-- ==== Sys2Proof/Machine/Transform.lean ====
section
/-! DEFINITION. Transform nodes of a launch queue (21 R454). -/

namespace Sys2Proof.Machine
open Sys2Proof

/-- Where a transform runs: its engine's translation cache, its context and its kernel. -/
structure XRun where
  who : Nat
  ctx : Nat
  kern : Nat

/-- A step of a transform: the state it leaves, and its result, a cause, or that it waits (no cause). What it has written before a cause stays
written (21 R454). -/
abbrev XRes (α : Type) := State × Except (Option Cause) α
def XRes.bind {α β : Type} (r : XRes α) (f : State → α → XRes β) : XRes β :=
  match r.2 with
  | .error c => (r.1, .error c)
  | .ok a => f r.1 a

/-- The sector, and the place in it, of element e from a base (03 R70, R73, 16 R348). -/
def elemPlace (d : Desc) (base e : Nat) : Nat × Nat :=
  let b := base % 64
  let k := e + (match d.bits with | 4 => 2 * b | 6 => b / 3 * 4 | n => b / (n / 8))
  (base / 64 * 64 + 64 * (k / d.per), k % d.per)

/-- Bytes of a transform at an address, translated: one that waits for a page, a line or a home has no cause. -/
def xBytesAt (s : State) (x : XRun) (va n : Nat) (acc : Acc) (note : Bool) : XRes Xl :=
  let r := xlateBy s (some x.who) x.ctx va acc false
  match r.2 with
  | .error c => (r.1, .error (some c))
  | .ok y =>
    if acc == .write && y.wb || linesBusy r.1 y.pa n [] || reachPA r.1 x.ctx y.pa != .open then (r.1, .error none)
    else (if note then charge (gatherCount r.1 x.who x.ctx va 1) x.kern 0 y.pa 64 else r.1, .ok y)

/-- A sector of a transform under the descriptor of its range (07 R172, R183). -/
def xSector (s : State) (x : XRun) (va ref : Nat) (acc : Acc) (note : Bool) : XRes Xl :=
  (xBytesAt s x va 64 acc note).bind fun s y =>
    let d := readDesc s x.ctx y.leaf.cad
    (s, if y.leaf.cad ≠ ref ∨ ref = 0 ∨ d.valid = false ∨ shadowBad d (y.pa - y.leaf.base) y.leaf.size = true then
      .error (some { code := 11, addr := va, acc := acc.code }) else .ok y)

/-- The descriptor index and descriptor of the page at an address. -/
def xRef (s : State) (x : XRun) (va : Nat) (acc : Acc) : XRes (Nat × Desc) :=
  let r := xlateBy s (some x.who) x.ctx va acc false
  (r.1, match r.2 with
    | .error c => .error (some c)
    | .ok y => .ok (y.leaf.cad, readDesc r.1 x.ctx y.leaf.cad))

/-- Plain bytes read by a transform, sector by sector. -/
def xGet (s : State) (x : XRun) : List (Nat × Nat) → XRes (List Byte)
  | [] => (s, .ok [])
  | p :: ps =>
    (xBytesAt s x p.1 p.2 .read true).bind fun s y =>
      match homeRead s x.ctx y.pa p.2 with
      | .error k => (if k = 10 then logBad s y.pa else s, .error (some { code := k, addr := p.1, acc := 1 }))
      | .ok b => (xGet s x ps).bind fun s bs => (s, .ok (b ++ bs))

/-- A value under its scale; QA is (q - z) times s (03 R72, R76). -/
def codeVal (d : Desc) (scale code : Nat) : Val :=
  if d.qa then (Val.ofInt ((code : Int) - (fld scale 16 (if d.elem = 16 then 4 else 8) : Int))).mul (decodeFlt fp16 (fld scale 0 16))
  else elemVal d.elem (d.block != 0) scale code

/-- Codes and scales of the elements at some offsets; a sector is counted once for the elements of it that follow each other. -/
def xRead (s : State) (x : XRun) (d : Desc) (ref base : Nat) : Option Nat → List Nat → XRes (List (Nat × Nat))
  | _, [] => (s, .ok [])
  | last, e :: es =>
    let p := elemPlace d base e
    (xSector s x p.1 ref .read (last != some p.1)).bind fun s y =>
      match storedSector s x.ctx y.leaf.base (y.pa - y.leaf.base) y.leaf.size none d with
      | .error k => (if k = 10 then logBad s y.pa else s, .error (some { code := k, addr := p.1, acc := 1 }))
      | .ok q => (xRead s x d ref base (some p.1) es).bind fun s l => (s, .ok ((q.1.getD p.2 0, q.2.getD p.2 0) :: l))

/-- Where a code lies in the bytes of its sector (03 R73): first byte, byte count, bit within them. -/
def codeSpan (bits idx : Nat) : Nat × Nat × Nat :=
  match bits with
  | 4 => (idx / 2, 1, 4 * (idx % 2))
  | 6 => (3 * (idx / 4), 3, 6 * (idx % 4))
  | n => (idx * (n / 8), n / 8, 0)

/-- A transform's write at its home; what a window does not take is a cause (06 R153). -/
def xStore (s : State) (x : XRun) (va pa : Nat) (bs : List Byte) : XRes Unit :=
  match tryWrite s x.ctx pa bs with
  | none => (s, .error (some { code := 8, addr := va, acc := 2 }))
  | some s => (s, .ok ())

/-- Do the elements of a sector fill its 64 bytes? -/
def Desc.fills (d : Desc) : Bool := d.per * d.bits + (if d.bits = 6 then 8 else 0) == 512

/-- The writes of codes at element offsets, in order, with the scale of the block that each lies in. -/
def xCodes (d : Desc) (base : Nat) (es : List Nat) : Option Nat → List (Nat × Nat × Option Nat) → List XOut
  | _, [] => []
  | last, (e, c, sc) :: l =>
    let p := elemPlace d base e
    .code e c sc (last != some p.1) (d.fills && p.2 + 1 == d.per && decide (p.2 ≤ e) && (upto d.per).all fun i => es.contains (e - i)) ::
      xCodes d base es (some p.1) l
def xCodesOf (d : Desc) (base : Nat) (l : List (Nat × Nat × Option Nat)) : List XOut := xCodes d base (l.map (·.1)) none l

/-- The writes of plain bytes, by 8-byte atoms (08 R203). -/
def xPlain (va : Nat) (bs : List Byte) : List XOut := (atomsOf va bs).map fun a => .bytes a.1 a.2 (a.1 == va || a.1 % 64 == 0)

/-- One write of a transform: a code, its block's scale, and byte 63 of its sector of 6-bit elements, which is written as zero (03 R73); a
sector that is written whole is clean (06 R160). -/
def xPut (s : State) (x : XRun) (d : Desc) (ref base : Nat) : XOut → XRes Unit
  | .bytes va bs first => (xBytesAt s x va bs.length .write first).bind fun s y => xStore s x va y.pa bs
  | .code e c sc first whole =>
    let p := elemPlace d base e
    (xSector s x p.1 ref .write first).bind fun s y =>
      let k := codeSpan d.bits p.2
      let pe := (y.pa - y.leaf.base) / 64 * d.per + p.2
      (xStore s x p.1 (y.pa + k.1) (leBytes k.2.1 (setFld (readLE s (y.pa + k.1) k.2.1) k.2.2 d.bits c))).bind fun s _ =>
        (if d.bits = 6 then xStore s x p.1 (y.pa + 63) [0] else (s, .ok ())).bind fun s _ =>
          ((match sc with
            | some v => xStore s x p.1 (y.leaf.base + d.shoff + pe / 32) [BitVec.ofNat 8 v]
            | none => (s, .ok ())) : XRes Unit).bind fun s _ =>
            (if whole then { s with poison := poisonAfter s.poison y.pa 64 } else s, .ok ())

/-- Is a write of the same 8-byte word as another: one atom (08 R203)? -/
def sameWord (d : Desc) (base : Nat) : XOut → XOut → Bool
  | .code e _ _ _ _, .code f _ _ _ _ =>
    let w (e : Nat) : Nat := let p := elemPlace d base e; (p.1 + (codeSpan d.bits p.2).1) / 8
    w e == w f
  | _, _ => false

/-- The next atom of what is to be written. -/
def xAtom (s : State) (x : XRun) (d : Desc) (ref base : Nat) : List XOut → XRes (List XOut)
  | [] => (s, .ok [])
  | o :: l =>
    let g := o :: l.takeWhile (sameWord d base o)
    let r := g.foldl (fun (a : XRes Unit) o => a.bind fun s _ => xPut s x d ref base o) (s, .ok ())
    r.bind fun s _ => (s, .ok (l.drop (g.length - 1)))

____

■ **TASK BRIEF**
Go through the entries above and pull out each line with "note" in it.

■ **RESPONSE TO THE EXERCISE**
def xBytesAt (s : State) (x : XRun) (va n : Nat) (acc : Acc) (note : Bool) : XRes Xl :=
    else (if note then charge (gatherCount r.1 x.who x.ctx va 1) x.kern 0 y.pa 64 else r.1, .ok y)
def xSector (s : State) (x : XRun) (va ref : Nat) (acc : Acc) (note : Bool) : XRes Xl :=
  (xBytesAt s x va 64 acc note).bind fun s y =>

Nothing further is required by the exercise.